Since I didn’t go to art school, my education in visual creation has been largely self-taught and in between other things I have ended up doing in life.
A lot of this exploration and self-study has resulted in realizing what it is that I do NOT want to do all the time.
Since 2009, I’ve picked up the camera and taken photos, written in relation to them, and made videos. I’ve gone from completely abstract videos to semi-abstraction with a different way of telling a story, one that wasn’t reliant on the usual cues and methods.
The latter part of this year has been all about – “So, what do you want to do with all this? What is it that you really want to focus on? You’ve gotten some foundation down, get deep now.”
My happiest moments seem to occur during editing my films. Photography is really a warm-up for that, along with writing. Both of these disciplines are good for practice in expression, preparation for something moving. Interdisciplinary is to me in this sense like cross-training – you add to your main focus, and strengthen it.

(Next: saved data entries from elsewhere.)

/-- R246. Absent parts keep their values. -/
def performMchain (s : State) (b : Block) (m : MOp) : Perf :=
  let bias := m.f.mod0.getLsbD 3
  let table := m.f.mod0.getLsbD 4
  let shOf (h : BitVec 8) : Shape := ((b.handle h.toNat).shape).getD (Shape.ofBytes false [])
  let row (on : Bool) (h : BitVec 8) (s : State) : List Word × State :=
    if on then
      let (seen, s) := lookTile s b (shOf h)
      ((tileRow seen b (shOf h) 0).map (BitVec.ofNat 32), s)
    else ([], s)
  let fits (h : BitVec 8) (ok : Nat → Bool) : Bool := (shOf h).fmt == 10 && (shOf h).rows == 1 && ok (shOf h).cols
  let finite (w : Word) : Bool := match f32.decode w.toNat with | .fin _ _ _ => true | _ => false
  if (bias && !fits m.f.a (fun c => decide (c ≤ 256))) || (table && !fits m.f.b (fun c => c == 67)) then .stop 0x02 0
  else
    let (t, s) := row table m.f.b s
    let (biases, s) := row bias m.f.a s
    let lo := t.getD 65 0; let hi := t.getD 66 0
    if table && (!finite lo || !finite hi || cmpV (f32.decode lo.toNat) (f32.decode hi.toNat) != .lt) then .stop 0x02 0
    else
      let fmt := (ChainFmt.of? (sl m.f.mod0 0 3)).getD .bf16
      let set (c : Chain) : Chain :=
        let c : Chain := { c with fmt := fmt }
        let c : Chain := if bias then { c with bias := Sparse.setList ([] : Sparse 32) 0 biases } else c
        if table then { c with y := t.take 65, lo := lo, hi := hi } else c
      .ok (updStream s b.bid fun x => { x with chain := set x.chain })

def performMgrp (s : State) (b : Block) (m : MOp) : Perf :=
  match outHandle b m.f.c.toNat with
  | .error c => .stop c 0
  | .ok sh =>
    if sh.rows < m.groups * m.span then .stop 0x02 0
    else
      match doGroups b m sh m.sizes s with
      | none => .stop 0x02 0
      | some s => .ok (setHandle s b.bid m.f.c.toNat { b.handle m.f.c.toNat with st := .filling })

/-- R250: byte offset of the plane's image in the window; a negative offset may come back by the loop's counter. -/
def imageOff (m : MOp) : Int :=
  128 * (if m.f.mod0.getLsbD 3 then ((m.param.headD 0).toNat : Int) else m.f.imm.toInt) +
  (if m.f.mod0.getLsbD 2 then 262144 * (lcAt m (sl m.f.mod0 0 2) : Int) else 0)
def performImage (s : State) (b : Block) (m : MOp) : Perf :=
  let o := imageOff m
  let key := vaultSpace + b.vpage * 2 ^ 16 + o.toNat
  let d := m.f.d.toNat
  if o < 0 || (b.vlimit : Int) < o + 262144 then .stop 0x09 (BitVec.ofInt 64 (b.vbase + o))
  else if m.code = 0x199 then
    match s.stream? b.bid with
    | none => .ok s
    | some x => .ok ((List.range 65536).foldl (fun s i => memWrite s (key + 4 * i) (bytesOf 4 (x.planes.get (d * 65536 + i)).toNat)) s)
  else
    let (bs, s) := readKeys s [(key, 262144)]
    let word (i : Nat) : Word := BitVec.ofNat 32 (natAt bs (4 * i) 4)
    .ok (updStream s b.bid fun x => (List.range 65536).foldl (fun x i => { x with planes := x.planes.set (d * 65536 + i) (word i) }) x)

/-- MBARA (R251): every earlier operation has completed; the writes are released at quad scope and the sequencer arrives. -/
def performMbara (s : State) (b : Block) (m : MOp) : Perf :=
  match seqArrive (release s b.core (vfOf s b.lid) .qd) b.bid (m.f.imm.toNat % 16) (m.f.imm.toNat / 16 % 2048) with
  | none => .stop 0x0A 0
  | some s => .ok s

def perform (s : State) (b : Block) (m : MOp) : Perf :=
  if m.isMldw then performMldw s b m
  else if m.isMstrm then performMstrm s b m
  else
    match m.code with
    | 0x193 => .ok (swapWeights s b.bid)
    | 0x194 => .ok (zeroRows s b.bid m.f.d.toNat m.m0 m.rows 256)
    | 0x195 => performMdrain s b m
    | 0x196 => performMdrainl s b m
    | 0x197 => performMchain s b m
    | 0x198 => performMgrp s b m
    | 0x19B => performMbara s b m
    | _ => performImage s b m

/-! #### Writes to the vault: made word by word until the operation completes (R247, R250) -/

/-- Where an operation writes: key and bytes. -/
def writeRange (b : Block) (m : MOp) : Option (Nat × Nat) :=
  if m.code = 0x195 || m.code = 0x198 then (b.handle (drainTarget m)).shape.map fun sh => (tileKey b sh, sh.size)
  else if m.code = 0x199 then some (vaultSpace + b.vpage * 2 ^ 16 + (imageOff m).toNat, 262144)
  else none

/-- The words of a range in which two states differ, as the second has them. -/
def changedWords (s s' : State) (r : Nat × Nat) : List (Nat × List Byte) :=
  ((wordPieces (r.2 + 1) r.1 r.2).map fun k => (k.1, memRead s' k.1 k.2)).filter fun w => memRead s w.1 w.2.length != w.2

/-- A word written, also in what the stream's looks have found. -/
def writeVault (s : State) (bid : Nat) (w : Nat × List Byte) : State :=
  updStream (memWrite s w.1 w.2) bid fun x => { x with past := x.past.map fun m => Sparse.setList (w := 8) m w.1 w.2 }

def updRun (s : State) (bid : Nat) (m : MOp) (f : MRun → MRun) : State :=
  updStream s bid fun x => { x with running := x.running.map fun r => if r.op == m then f r else r }

/-- What is left of an operation's writes is made. -/
def flushRun (bid : Nat) (s : State) (r : MRun) : State :=
  updRun (r.writes.foldl (fun s w => writeVault s bid w) s) bid r.op fun r => { r with writes := [] }
/-- Of what the operations in progress have still to write, the words that lie in some ranges are written. -/
def flushRuns (s : State) (bid : Nat) (rs : List (Nat × Nat)) : State :=
  let touched (w : Nat × List Byte) : Bool := rs.any fun r => rangesMeet w.1 w.2.length r.1 r.2
  (((s.stream? bid).map Stream.running).getD []).foldl (fun s r =>
    updRun ((r.writes.filter touched).foldl (fun s w => writeVault s bid w) s) bid r.op
      fun r => { r with writes := r.writes.filter fun w => !touched w }) s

For photography, constant practice with the camera, for writing, practice with sequence, moving from one thought to another with logic (even if it is poetic).
I think now I have it down, focusing on moving images, supplementing with photography and writing, extending an idea indefinitely perhaps, improvising along the way.
What this will mean then is driving in deeper, and getting those forms created in a way that is in control, purposeful even if exploratory, using my skills to elucidate and stretch my ideas further, interdisciplinary when required.
This is where I get serious.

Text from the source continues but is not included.